Bicultural and Bilingual Identity
Identity development among immigrants and refugees involves negotiating the physical and psychological distance between the country of origin and the adopted country (Akhtar, 2011). The negotiation consists of using various defences, including splitting (idealisation and devaluation) of one’s country of origin and/or adopted country, withdrawal (affiliation only with one’s cultural group), and counterphobic assimilation (development of an “as-if” identity in which one rapidly identifies with the host culture (Akhtar, 2011; Lijmaer, 2001) These defences are central to the immigrants’ and refugee’s sense of psychological home, a point of reference that can shift across the life span (Tummala-Narra, 2009).

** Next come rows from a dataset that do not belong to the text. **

-- ==== Sys2Proof/Machine/Home.lean ====
section
/-! DEFINITION. The home (R179-R182, R187-R192, R222-R225, R235): copies in the L1 and L2 under leases, the
posting queue, requests and fills, the operand log (R156), and the moves S1-S8 as the events of the table. -/

namespace Sys2Proof.Machine

open Sys2Proof.Num

/-! ## Copies -/

/-- The core whose L1 slice holds a line: the core itself, or the cluster position of VA [10:8] in a fused
cluster (R179). -/
def l1Core (s : State) (c line : Nat) : Nat :=
  if s.fused.contains (clusterOf c) then clusterOf c * 8 + line % 8 else c

def findLine (ls : List CacheLine) (asid line : Nat) : Option CacheLine :=
  ls.find? (fun l => l.asid == asid && l.line == line)

/-- A copy may be used: private and spill data while resident, global data under its lease (R179, S1, S8). -/
def lineLive (gt : Nat) (l : CacheLine) : Bool := l.lane || gt < l.expiry

/-- Put a line in front of a cache of `ways` ways, with the set of a line given; the victim is the least recently used line
of the lowest priority in the set (R180). -/
def putLine (ways : Nat) (setOf : Nat → Nat) (ls : List CacheLine) (l : CacheLine) : List CacheLine × Option CacheLine :=
  let others := ls.filter (fun x => !(x.asid == l.asid && x.line == l.line))
  let set := others.filter (fun x => setOf x.line == setOf l.line)
  if set.length < ways then (l :: others, none)
  else
    let low := set.foldl (fun m x => Nat.min m x.prio) 3
    match (set.filter (fun x => x.prio == low)).getLast? with
    | some v => (l :: others.filter (fun x => !(x.asid == v.asid && x.line == v.line)), some v)
    | none => (l :: others, none)

/-- The dirty bytes of a line by offset. -/
def dirtyBytes (l : CacheLine) : SMap Byte :=
  (l.bytes.zipIdx.filter (fun p => l.dirty.getLsbD (p.2 / 64))).map (fun p => (p.2, p.1))

/-- The granules of the sectors of a mask. -/
def sectorGranules (m : BitVec 4) : BitVec 8 :=
  (List.range 8).foldl (fun v i => if m.getLsbD (i / 2) then v ||| (1#8 <<< i) else v) 0

/-- Drop the L2 copies of a line that a test picks in one die. -/
def dropL2 (s : State) (d asid line : Nat) : State :=
  s.modDie d (fun x => { x with l2 := x.l2.filter (fun y => !(y.asid == asid && y.line == line)) })

/-- A dirty private or spill line leaves the L1 as a posted access; until its time the L2 holds no copy (R180). -/
def postWriteback (s : State) (c : Nat) (l : CacheLine) : State :=
  if l.dirty = 0 then s
  else
    let (id, s) := (dropL2 s (dieOf c) l.asid l.line).fresh
    { s with posted := s.posted ++ [{ id := id, kind := .writeback, core := c, hslot := 0, asid := l.asid,
                                      line := l.line, bytes := dirtyBytes l, poison := l.poison &&& sectorGranules l.dirty,
                                      bits := l.bits }] }

/-- The set of a line in an L1: in a fused cluster a slice holds every eighth line (R179). -/
def l1Set (s : State) (c line : Nat) : Nat := if s.fused.contains (clusterOf c) then line / 8 % 128 else line % 128

/-- Install or replace a line of the L1 of a core, as the most recently used. -/
def setL1 (s : State) (c : Nat) (l : CacheLine) : State :=
  let (ls, v) := putLine 8 (l1Set s c) (s.core c).l1 l
  let s := s.modCore c (fun k => { k with l1 := ls })
  match v with
  | some v => postWriteback s c v
  | none => s

def setL2 (s : State) (d : Nat) (l : CacheLine) : State :=
  s.modDie d (fun x => { x with l2 := (putLine 16 (· % 6144) x.l2 l).1 })

/-- Replace `n` list elements from an index. -/
def spliceAt {α : Type} (l : List α) (i : Nat) (new : List α) : List α :=
  l.take i ++ new ++ l.drop (i + new.length)

def blankLine (asid line : Nat) : CacheLine :=
  { asid := asid, line := line, sectors := 0, bytes := List.replicate 256 0, tags := List.replicate 8 0 }
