/-- Wake the waiters of one group slot on clasps of a team's granules, entries and spilled pieces alike (R213): the group
receives the clasp's clock (R328) and emits a record for each (R330); they are candidates in the next cycle, on another core 4
cycles later, and what stands at its next instruction may merge (R115). -/
def wakeGroup (s : State) (gc gh c ti : Nat) (grans : List Nat) : State :=
  let t := s.team c ti
  let g := s.group gc gh
  let now := (s.core gc).cycle
  let at_ := now + (if gc = c then 1 else 4)
  let offOf (w : Wait) : Nat := match w with
    | .clasp _ _ off _ _ => off
    | _ => 0
  let woken := g.frags.filter (fun p => (claspWake t c ti grans p.2.wait).isSome)
  let pieces := g.spill.filter (fun p => (claspWake t c ti grans p.wait).isSome)
  let note (s : State) (slot off : Nat) (pc : W64) (e : W32) : State :=
    emitTraceAt (receiveClock s gc gh (t.claspClk.get 0 (off / 16))) gc gh 5 0 slot off pc e
  let slot (f : Frag) : Nat := match f.wait with
    | .clasp _ _ _ _ false => f.resume
    | _ => f.refSlot
  let s := woken.foldl (fun s p => note s (slot p.2) (offOf p.2.wait) p.2.pc p.2.e) s
  let s := pieces.foldl (fun s p => note s (p.toFrag now).refSlot (offOf p.wait) p.pc p.e) s
  if woken.isEmpty && pieces.isEmpty then s
  else
    let s := s.modGroup gc gh (fun g => { g with
      frags := g.frags.map (fun p => match claspWake t c ti grans p.2.wait with
        | some true => (p.1, { p.2.restart (p.2.pc + 8) (Nat.max at_ p.2.since) with delay := 2 })
        | some false => (p.1, { p.2 with wait := .ready, since := Nat.max at_ p.2.since, delay := 2 })
        | none => p),
      spill := g.spill.map (fun p => match claspWake t c ti grans p.wait with
        | some uni => { p with wait := .ready, pc := if uni then p.pc + 8 else p.pc }
        | none => p) })
    woken.foldl (fun s p => settleAt s gc gh p.1) s

/-- Wake every waiter of the gang on clasps of a team's granules (R213). -/
def wakeClasps (s : State) (c ti : Nat) (grans : List Nat) : State :=
  let t := s.team c ti
  let teams := if t.members.isEmpty then [(c, ti)] else t.members
  teams.foldl (fun s p => (s.teamGroups p.1 p.2).foldl (fun s q => wakeGroup s p.1 q.1 c ti grans) s) s

/-- Write local bytes (R143, R145, R248): `fill` sets the full bit of every granule touched; a granule written
whole loses its poison. -/
def localWrite (s : State) (c ti off : Nat) (bytes : List Byte) (fill : Bool) : State :=
  if bytes.isEmpty then s
  else
    let gs := granules off bytes.length
    let whole (g : Nat) : Bool := off ≤ 16 * g && 16 * g + 16 ≤ off + bytes.length
    let s := s.modTeam c ti (fun t => { t with
      mem := putLocal t.mem off bytes,
      full := if fill then t.full ++ gs.filter (fun g => !t.full.contains g) else t.full,
      lpoison := t.lpoison.filter (fun g => !(gs.contains g && whole g)) })
    wakeClasps s c ti gs
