-- ==== Sys2Proof/Machine/Flow.lean ====
section
/-! DEFINITION. Control flow: BR, BRU, JMPI, CALL, CALLI, RET (R123-R127), the transfers of the register window
(R54), RJN, REGROUP, EXIT (R128-R130), TRAP, BKPT, SIGCHK, SIGRST (R163-R165), REGION (R166), IRET with the
replay of the operand log (R161), and the entry of handlers (R158). -/

namespace Sys2Proof.Machine

/-! ## Successors (R113, R123) -/

/-- A Format B target: modulo 2^57, with the tag bits of the PC kept. -/
def branchTarget (pc : W64) (off : BitVec 40) : W64 :=
  ((pc + off.signExtend 64 * 8) &&& (.ofNat 64 (2 ^ 57 - 1))) ||| (pc &&& (.ofNat 64 (2 ^ 61 - 2 ^ 57)))

/-- A target held in a register (R124): ADDRESS, then ALIGN. -/
def checkTarget (t : W64) : Option Stop :=
  if 2 ^ 61 ≤ t.toNat then some (.fault 4 t) else if t.toNat % 8 ≠ 0 then some (.fault 5 t) else none

/-- Record the successor that a strand chose. -/
def setSucc (s : State) (r : FragRef) (slot : Nat) (x : Succ) : State :=
  s.modFrag r (fun f => { f with succs := f.succs.set slot x })

/-- The end of a pass that chose successors: a member without one falls through (R113). -/
def splitEnd (i : Instr) (s : State) (r : FragRef) : State :=
  let f := s.frag r
  let fall := nextPc f i
  splitBy s r (fun sl => (f.succs.find? sl).getD (.go fall f.wbase)) fall (word0 i)

/-! ## BR, BRU, JMPI -/

def execBr (f : FmtB) (s : State) : Host.Outcome State Fault Refusal :=
  let i : Instr := .br f
  .next (strandPass i f.guard f.gn (weightOf 0x41)
    (fun r s slot =>
      let q := s.frag r
      .ok (setSucc s r slot (.go (branchTarget q.pc f.offset) q.wbase)))
    (splitEnd i) s)

/-- Whether a BRU is taken: kinds 1-3 ask the strands of E (R123). -/
def bruTaken (s : State) (r : FragRef) (f : FmtB) : Bool :=
  let hold (sl : Nat) : Bool := guardHolds (strandAt s r sl) f.guard f.gn
  let e := slotsOf (s.frag r).e
  match f.kind.toNat with
  | 0 => true
  | 1 => e.any hold
  | 2 => e.all hold
  | _ => !e.any hold

def execBru (f : FmtB) (s : State) : Host.Outcome State Fault Refusal :=
  let i : Instr := .bru f
  .next (uniformPass i 15#4 false (weightOf 0x42)
    (fun r s _ => .ok (if f.kind = 0 then s
      else (slotsOf (s.frag r).e).foldl (fun s sl => awaitPreds s r sl [f.guard.toNat]) s))
    (fun s r => if bruTaken s r f then goTo s r (branchTarget (s.frag r).pc f.offset) else advance s r i) s)

/-- The register of an indirect target. -/
def targetSrc (f : FmtA) : SrcReg :=
  { isK := f.u || f.ka, num := f.a.toNat, pair := !f.u && !f.ka, trap := f.ea }

/-- Read and check an indirect target at a slot; a port is popped once it is good for the whole strand. -/
def readTarget (i : Instr) (f : FmtA) (r : FragRef) (s : State) (slot : Nat) : (W64 × State) ⊕ (State × Stop) :=
  let x := targetSrc f
  let s := awaitSources s r slot [x]
  match (checkSources s r slot [x]).orElse (fun _ => checkPorts s r [x]) with
  | some st => .inr (s, st)
  | none =>
    let (t, s') := readSource (if usesPort [x] false 0 then switchRegion s r i else s) r slot x
    match checkTarget t with
    | some st => .inr (s, st)
    | none => .inl (t, s')

def execJmpi (f : FmtA) (s : State) : Host.Outcome State Fault Refusal :=
  let i : Instr := .jmpi f
  let body (go : State → FragRef → Nat → W64 → State) (r : FragRef) (s : State) (slot : Nat) : StrandRes :=
    match readTarget i f r s slot with
    | .inr (s, x) => .stop s x
    | .inl (t, s) => .ok (go s r slot t)
  if f.u then
    .next (uniformPass i f.guard f.gn (weightOf 0x43)
      (body (fun s r _ t => s.modFrag r (fun q => { q with kept := { q.kept with addr := some t } })))
      (fun s r => goTo s r ((s.frag r).kept.addr.getD (nextPc (s.frag r) i))) s)
  else
    .next (strandPass i f.guard f.gn (weightOf 0x43)
      (body (fun s r slot t => setSucc s r slot (.go t (s.frag r).wbase))) (splitEnd i) s)

/-! ## Calls and returns (R54, R125-R127) -/

/-- The link (R125). -/
def linkWord (next : W64) (n8 : Nat) : W64 := (next &&& (.ofNat 64 (2 ^ 61 - 8))) ||| .ofNat 64 n8
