/-- Whether an instruction may stand only before a REGION (R168). -/
def needsRegion (i : Instr) : Bool :=
  match i.alu? with
  | some (op, f, _) => aluPorts op f
  | none =>
    match i with
    | .aadd _ | .amin _ | .amax _ | .aand _ | .aor _ | .axor _ | .aswp _ | .acas _ | .afadd _ | .ainc _
    | .dqpush _ | .dqpop _ | .dqsteal _ | .fence _ | .launch _ | .stepRel _ | .stepAbs _ | .stepEnd _
    | .cpy _ | .cpyp _ | .cpyg _ | .cpys _ | .cpyr _ | .mma _ | .mmas _ | .msca _ | .acz _ | .acrd _ | .acwr _
    | .qtry _ | .clinit _ | .clarr _ | .bar _ | .bara _ => true
    | .ldf f => f.prio == 1
    | .mfs f => portReg f.u f.reg
    | .mts f => portReg (f.u || f.kr) f.reg
    | .tree t => t.tests.any (fun n => n.kind != .pred && (portReg n.ka n.a || (!n.bimm && portReg n.kb n.b)))
        || t.ops.any (fun o => aluPorts o.op o.f)
    | .jmpi f | .calli f | .trc f | .scan f | .red f | .rbal f => portReg (f.u || f.ka) f.a
    | .xchg f | .xshf f | .bcst f | .shfx f => portReg f.ka f.a || (f.lit.isNone && portReg f.kb f.b)
    | .lclkMrg f | .haltbTeam f | .haltbTrel f | .haltbCtx f | .haltbCrel f | .barw f => portReg true f.a
    | .inspKreg f | .inspVreg f | .inspGrp f | .inspFrag f | .inspLmem f | .inspLfe f | .inspBar f | .inspQueue f =>
      portReg true f.a || portReg true f.b
    | _ => false

/-- The comparator that a fragment about to issue hits (R324). -/
def comparatorHit (s : State) (r : FragRef) : Option Nat :=
  let f := s.frag r
  let g := s.group r.core r.hslot
  let regs := (s.core r.core).regs
  let sids := (slotsOf f.e).map (sidOf g)
  (List.range 16).find? (fun i =>
    let pc := regs.get 0 (0x100 + 0x10 * i)
    pc.getLsbD 63 && pc.toNat / 8 % 2 ^ 54 == f.pc.toNat / 8 % 2 ^ 54
      && inScope s (pc.toNat / 2 ^ 61 % 4) (regs.get 0 (0x108 + 0x10 * i)) r.core r.hslot sids)

/-- A decode fault (R44). -/
def decodeFault (s : State) (r : FragRef) (cause word : Nat) (w : W64) : State :=
  let f := s.frag r
  takeException s r { entry := r.entry, cause := cause, fslot := (lowest f.e).getD 0, fpc := f.pc,
                      faddr := f.pc + .ofNat 64 (8 * word), fword := w, heldE := f.e, pc := f.pc, slot := 0 }

/-- The word after an instruction that R168 names: the REGION's live-in masks, or the fault. REGION-ORDER names the reference
slot, also with E = 0; of a REGION whose second word cannot be fetched the instruction takes no live-in v register, and the
REGION raises the fault itself (log entry 42). -/
def fetchFollow (s : State) (r : FragRef) (asid : Nat) (i : Instr) : (Option (BitVec 56 × W64)) × State :=
  let f := s.frag r
  let n := i.len
  let stop (s : State) : (Option (BitVec 56 × W64)) × State := (none, s)
  match fetchWord s r.core asid f.pc n with
  | (.fault cause, s) => stop (decodeFault s r cause n 0)
  | (.wait a l, s) => stop (parkAtStart s r (.ifetch a l))
  | (.poison, s) => stop (killGroup s r.core r.hslot 0)
  | (.word w, s) =>
    if opByte w ≠ 0x4A then stop (startFault s r 16 f.pc (word0 i))
    else
      match fetchWord s r.core asid f.pc (n + 1) with
      | (.fault _, s) => (some (w.truncate 56, 0), s)
      | (.wait a l, s) => stop (parkAtStart s r (.ifetch a l))
      | (.poison, s) => stop (killGroup s r.core r.hslot 0)
      | (.word v, s) => (some (w.truncate 56, v), s)


/-- An IRET outside a handler, whose ILLENC comes before a comparator hit (R44, R161). -/
def bareIret (g : GroupSlot) (e : Nat) (i : Instr) : Bool :=
  match i with
  | .iret _ => !runsHandler g e
  | _ => false

/-- Fetch and check the instruction of the fragment that has been started (R43, R44, R53, R168, R324): the
instruction to run, or none when the fragment stopped, waits or died. -/
def fetchCurrent (s : State) (r : FragRef) : Option Instr × State :=
  let f := s.frag r
  let g := s.group r.core r.hslot
  let t := s.team r.core g.team
  match (if f.mid then f.instr else none) with
  | some i => (some i, { s with follow := f.follow })
  | none =>
    let idle (s : State) : State := { s with cur := none }
    let asid := t.ctx.asid
    match fetchFrom r.core asid (windowOf t g.role) f.pc maxWords [] s with
    | (.fault cause k w, s) => (none, decodeFault (idle s) r cause k w)
    | (.wait a l, s) => (none, parkAtStart s r (.ifetch a l))
    | (.kill, s) => (none, killGroup (idle s) r.core r.hslot 0)
    | (.run i, s) =>
      let (fol, s) := if needsRegion i then fetchFollow (idle s) r asid i else (none, s)
      if needsRegion i && fol.isNone then (none, s)
      else
        let s := { s with follow := fol, cur := some r }
        match (if f.mid || f.skip.isSome || bareIret g r.entry i then none else comparatorHit s r) with
        | some k =>
          let s := (idle s).modCore r.core (fun c => { c with regs := c.regs.set 0x400 (.ofNat 64 k) })
          (none, startFault s r 24 (.ofNat 64 (0x10 + k)) (word0 i))
        | none => (some i, s.modFrag r (fun f => { f with instr := some i, follow := fol }))

end Sys2Proof.Machine
end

Some psychological theories assume a linear process in the development of acculturation and cultural identity; psychoanalytic theories assume a dynamic, fluid understanding of cultural identity (Tummala-Narra, 2016; Yi, 2014). Cultural identity for immigrants and refugees is a culmination of psychological connections with the family, cultural groups, language, and physical environment (e.g., country of origin, dominant society); intrapsychic and interpersonal conflicts; unconscious wishes and fears; and defences adopted to navigate multiple, contradictory cultural, linguistic, and physical spaces and belief systems. Cultural identity is also considered a dynamic process that transforms the psyche and interpersonal relationships across the lifespan. Cultural beliefs and practices shift across context and time, shaping and reshaping one’s sense of self and others.
Conclusion
Working with immigrants and refugees in psychodynamic therapy involves engaging with multiple layers of intrapsychic, interpersonal, and sociocultural experiences, which shape identity, relational life, and psychological well-being. The heterogeneity of experiences among immigrants and refugees stands alongside shared experiences of separation, loss, and trauma. Cultural change, identity, and relationships are negotiated in adaptive and maladaptive ways, mainly in the unconscious, across the lifespan. Psychodynamic psychotherapy offers a critical space for immigrants and refugees to mourn separation, loss, trauma, and discontinuity and to bridge cultural experiences and transform identity. The therapist is uniquely positioned to become attuned to multiple cultural narratives and aspects of identity, witness painful memories, and help patients discover new possibilities for defining themselves amid cultural adjustment and change.